(Collected data entries)
-- ==== Sys2Proof/Syntax/TFlock.lean ====
section
/-! DEFINITION. Operand forms of the Flock engine's operations (chapter 06). -/

namespace Sys2Proof

/-- An operation's place: the logical engine, the cycles since the engine's last operation of the model (0 in the same
bundle), the slot (0 MAC0, 1 MAC1, 2 LS, 3 ALU), and the predicate register and value it waits on, if any (R197). -/
structure Issue where
  eng : Nat
  gap : Nat
  slot : Nat
  pred : Option (Nat × Bool)
deriving DecidableEq, Repr

/-- Operand b of a MAC operation: a vector register, or a scalar broadcast to every lane (R203). -/
inductive MacB where
  | v (n : Nat)
  | s (n : Nat)
deriving DecidableEq, Repr

/-- The signedness of a and b (R203). -/
inductive Sign where
  | ss | su | uu
deriving DecidableEq, Repr

/-- The three address forms of R202. -/
inductive Addr where
  | plain (k : Nat)
  | postInc (k : Nat) (inc : Int)
  | offset (k : Nat) (dist : Int)
deriving DecidableEq, Repr

/-- What a load writes or a store reads: a scalar word, a vector of 16 lanes, or a wide pair of 8 lanes (R198, R207). -/
inductive LsReg where
  | s (n : Nat)
  | v (n : Nat)
  | w (n : Nat)
deriving DecidableEq, Repr

/-- A scalar source. -/
inductive ScSrc where
  | s (n : Nat)
  | p (n : Nat)
  | imm (v : Word)
deriving DecidableEq, Repr

/-- A scalar destination. -/
inductive ScDst where
  | s (n : Nat)
  | p (n : Nat)
  | q (n : Nat)
deriving DecidableEq, Repr

/-- The scalar operations of R197 and R198. -/
inductive ScOp where
  | add | sub | and_ | or_ | xor_ | shl | shrLogical | shrArith | mulLow | mov | cmpEq | cmpLtSigned | cmpLtUnsigned | setPred
deriving DecidableEq, Repr

/-- A control register write: cb, cl, or esr.SAT cleared (R196, R198). -/
inductive CtlWrite where
  | cb (k : Nat) (src : Nat)
  | cl (k : Nat) (src : Nat)
  | clearSat
deriving DecidableEq, Repr

/-- The MAC operations (R203). -/
inductive MacOp where
  | mul | mac | msu | sum | clr
deriving DecidableEq, Repr

/-- The kinds of interrupt an engine takes (R210). -/
inductive EngInt where
  | bell | slotTimer | event | mailbox
deriving DecidableEq, Repr

end Sys2Proof
end

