-- ==== Sys2Proof/Syntax.lean ====
section
/-! DEFINITION. The commands and events of the FM7240: one constructor per row of the opcode table, with the
operands that its rule names. A Kervon command carries its header; what a unit is given from outside (a line, a
sensor, a codec, the Fold's cipher engines) stands as operands. -/

namespace Sys2Proof
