/-- A replay window (R87): the highest index authenticated and the 512 bits below and at it, bit 0 the highest. -/
structure Replay where
  high : Nat
  seen : BitVec 512
deriving DecidableEq, Repr

/-- What an outbound packet says beside its SSRC and sequence number: payload type, marker, timestamp and payload bytes; a forwarded one carries the
header extension and payload it came with (R165). -/
structure RtpHdr where
  pt : Nat
  marker : Bool
  ts : Nat
  size : Nat
  body : List Byte
deriving DecidableEq, Repr

/-- A protected packet kept for resending (R104). -/
structure Sent where
  ssrc : Nat
  seq : Nat
  tick : BitVec 64
  hdr : RtpHdr
  resends : Nat
  lastResend : BitVec 64
deriving DecidableEq, Repr

/-- A missing inbound video packet (R105): when the next NACK is due and how many have gone. -/
structure Missing where
  seq : Nat
  due : BitVec 64
  sent : Nat
deriving DecidableEq, Repr

/-- What a report has said of a packet sent (R97): nothing yet, lost, or received, with its CE mark and its arrival in 1/65,536 s. -/
inductive Fate where
  | untold | lost | got (ce : Bool) (at_ : Int)
deriving DecidableEq, Repr

/-- A packet sent in the last 500 ms (R97): when in ns, its bytes with the headers of R100, and what has been reported of it; a resent one counts in the rate
alone. -/
structure TxRec where
  ssrc : Nat
  seq : Nat
  ns : Nat
  bytes : Nat
  again : Bool
  fate : Fate
deriving DecidableEq, Repr

/-- A packet received since the last report sent (R103): its SSRC and index, its ingress in ns and its ECN field. -/
structure RxRec where
  ssrc : Nat
  index : Nat
  ns : Nat
  ecn : Nat
deriving DecidableEq, Repr

/-- A packet forwarded of a contribution, as it counts in the rates of its layers in that codec (R101). -/
structure LayerUse where
  tick : BitVec 64
  codec : Nat
  spatial : Nat
  temporal : Nat
  bytes : Nat
deriving DecidableEq, Repr

/-- Interarrival jitter (R600, as RFC 3550 keeps it): 16 times the estimate in samples, and the arrival and timestamp of the last packet, in samples. -/
structure Jitter where
  avg16 : Nat
  last : Option (Nat × Nat)
deriving DecidableEq, Repr

/-- What a run of the adaptation loop measures (R97): of the packets `told` that reports have told of, those lost and those marked CE; the delay trend as a
quotient in units of 0.01 ms per 100 ms; S in b/s; the round-trip time in ms; the jitter in samples; and whether a report has come since the previous run. -/
structure Measures where
  told : Nat
  lost : Nat
  ce : Nat
  trendN : Int
  trendD : Nat
  sendRate : Nat
  rtt : Nat
  jitter : Nat
  fresh : Bool
deriving DecidableEq, Repr

/-- An operating point of a forwarded source (R101): spatial and temporal layer, rate in b/s, picture size and rate. -/
structure OpPoint where
  spatial : Nat
  temporal : Nat
  rate : Nat
  width : Nat
  height : Nat
  fps : Nat
deriving DecidableEq, Repr

/-- The state of the adaptation loop (R97 to R102, R603): the estimate in b/s, verdict, measures last used, hold-off,
the audio setting, the video budget, the tier and operating points chosen and those that wait. -/
structure Adapt where
  est : Nat
  verdict : Nat
  m : Measures
  holdUntil : BitVec 64
  lastReport : BitVec 64
  starved : Bool
  audioRate : Nat
  audioFrame : Nat
  fec : Bool
  budget : Nat
  tier : Nat
  wantTier : Nat
  tierSince : Option (Nat × BitVec 64)
  points : Tbl (Nat × Nat)
  wantPoints : Tbl (Nat × Nat)
  wantAt : Tbl (BitVec 64)
  pointSince : Tbl (Nat × BitVec 64)
deriving DecidableEq, Repr

/-- The flags of a status record (R112), less those other fields hold. -/
structure LegFlags where
  concealed : Bool
  keyWarnIn : Bool
  keyWarnOut : Bool
  keyRetired : Bool
  pinned : Bool
  diverged : Bool
  recovered : Bool
deriving DecidableEq, Repr

/-- A leg (R77, R83, R112). `cnt` holds the 64-bit counters of R112 by their order from offset 64. `snap` is the status
record as the home engine last wrote it. `outIdx` holds the next index of each outbound SSRC, `ckIdx` the indices of the last checkpoint (R110). `jbWant` is the
depth that the jitter buffer waits to take, `jbDue` a timestamp with the sample instant at which it is due (R600); `audioTs` and `enc` are the next audio
timestamp and the encoder's rate and frame in force (R99); `txLog`, `reported`, `rxLog`, `rxNext` and `layers` are what the loop and reports count (R97, R101, R103),
`dims` the operating points that the contribution describes, by codec; `picEnd` the tick at which the last packet of a contributed picture
came, with its timestamp (R22). `slot` says that the leg holds an AVC fallback slot (R186). `live` is false for
a twin's shadow (R546); `restore` is the tick at which a leg whose engine failed resumes (R109). -/
structure Leg where
  st : LegSt
  rcd : LegRec
  home : Nat
  move : Option Move
  prevSa : Option (Nat × BitVec 64)
  drainAt : BitVec 64
  aLatch : Option Nat
  vLatch : Option Nat
  windows : Tbl Replay
  outIdx : Tbl Nat
  ckIdx : Tbl Nat
  sent : List Sent
  retx : List (BitVec 64 × Nat)
  missing : List Missing
  highSeq : Option Nat
  pliAt : Option (BitVec 64)
  firSeen : Tbl Nat
  fbAt : BitVec 64
  jbDepth : Nat
  jbWant : Nat
  jbDue : Option (Nat × Int)
  jit : Jitter
  audioTs : Option Nat
  enc : Nat × Nat
  txLog : List TxRec
  reported : Bool
  rxLog : List RxRec
  rxNext : Tbl Nat
  layers : List LayerUse
  dims : Tbl (List OpDim)
  picEnd : Option (BitVec 64 × Nat)
  adapt : Adapt
  flags : LegFlags
  cnt : Tbl (BitVec 64)
  statusSeq : Nat
  snap : List Nat
  slot : Bool
  live : Bool
  langFade : Option (Nat × Nat)
  restore : Option (BitVec 64)
deriving DecidableEq, Repr

/-- One input of a mix (R120, R121): smoothed power, counts of ticks below OFF and over the challenge margin, whether it
is in alarm, and the block conditioned in the last tick. -/
structure MixIn where
  p : Int
  level : Option Int
  below : Nat
  chal : Nat
  alarm : Bool
  blk : List Int
deriving DecidableEq, Repr

/-- A compressor and limiter (R128): envelope, limiter gain, and the gain of the latest sample. -/
structure Dyn where
  env : Int
  gl : Int
  g : Nat
deriving DecidableEq, Repr

/-- A language channel's change between floor and consoles (R132): whether its output was the consoles' mix, and the
samples of a crossfade already run, if one runs. -/
structure LangSt where
  live : Bool
  fade : Option Nat
deriving DecidableEq, Repr

/-- A conference (R76, R604). `reserve` is the reservation in inputs (R96). `outs` holds the outputs of the mix stage by
R124's kind: 0 the floor, c a channel, 1,000 + input the mix-minus of an
input, and with 2^20 × c the same within a channel. `heldIns` and `heldOuts` delay a spanning conference's blocks by a tick (R542). `restore` is the tick at
which a mix whose engine failed resumes (R109). -/
structure Conf where
  rcd : ConfRec
  mix : Option Nat
  reserve : Nat
  move : Option Move
  talkers : List Nat
  fading : List (Nat × Nat)
  ins : Tbl MixIn
  dyns : Tbl Dyn
  langs : Tbl LangSt
  outs : Tbl (List Int)
  clip : BitVec 64
  lastTalk : Tbl (BitVec 64)
  live : Bool
  heldIns : Tbl MixIn
  heldOuts : Tbl (List Int)
  restore : Option (BitVec 64)
deriving DecidableEq, Repr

- Brief -
Starting at the first line of the records above, please copy every line exactly through the line containing "(R196, R198). -/", and stop there.

- Exercise solution -
-- ==== Sys2Proof/Syntax/TFlock.lean ====
section
/-! DEFINITION. Operand forms of the Flock engine's operations (chapter 06). -/

namespace Sys2Proof

/-- An operation's place: the logical engine, the cycles since the engine's last operation of the model (0 in the same
bundle), the slot (0 MAC0, 1 MAC1, 2 LS, 3 ALU), and the predicate register and value it waits on, if any (R197). -/
structure Issue where
  eng : Nat
  gap : Nat
  slot : Nat
  pred : Option (Nat × Bool)
deriving DecidableEq, Repr

/-- Operand b of a MAC operation: a vector register, or a scalar broadcast to every lane (R203). -/
inductive MacB where
  | v (n : Nat)
  | s (n : Nat)
deriving DecidableEq, Repr

/-- The signedness of a and b (R203). -/
inductive Sign where
  | ss | su | uu
deriving DecidableEq, Repr

/-- The three address forms of R202. -/
inductive Addr where
  | plain (k : Nat)
  | postInc (k : Nat) (inc : Int)
  | offset (k : Nat) (dist : Int)
deriving DecidableEq, Repr

/-- What a load writes or a store reads: a scalar word, a vector of 16 lanes, or a wide pair of 8 lanes (R198, R207). -/
inductive LsReg where
  | s (n : Nat)
  | v (n : Nat)
  | w (n : Nat)
deriving DecidableEq, Repr

/-- A scalar source. -/
inductive ScSrc where
  | s (n : Nat)
  | p (n : Nat)
  | imm (v : Word)
deriving DecidableEq, Repr

/-- A scalar destination. -/
inductive ScDst where
  | s (n : Nat)
  | p (n : Nat)
  | q (n : Nat)
deriving DecidableEq, Repr

/-- The scalar operations of R197 and R198. -/
inductive ScOp where
  | add | sub | and_ | or_ | xor_ | shl | shrLogical | shrArith | mulLow | mov | cmpEq | cmpLtSigned | cmpLtUnsigned | setPred
deriving DecidableEq, Repr

/-- A control register write: cb, cl, or esr.SAT cleared (R196, R198). -/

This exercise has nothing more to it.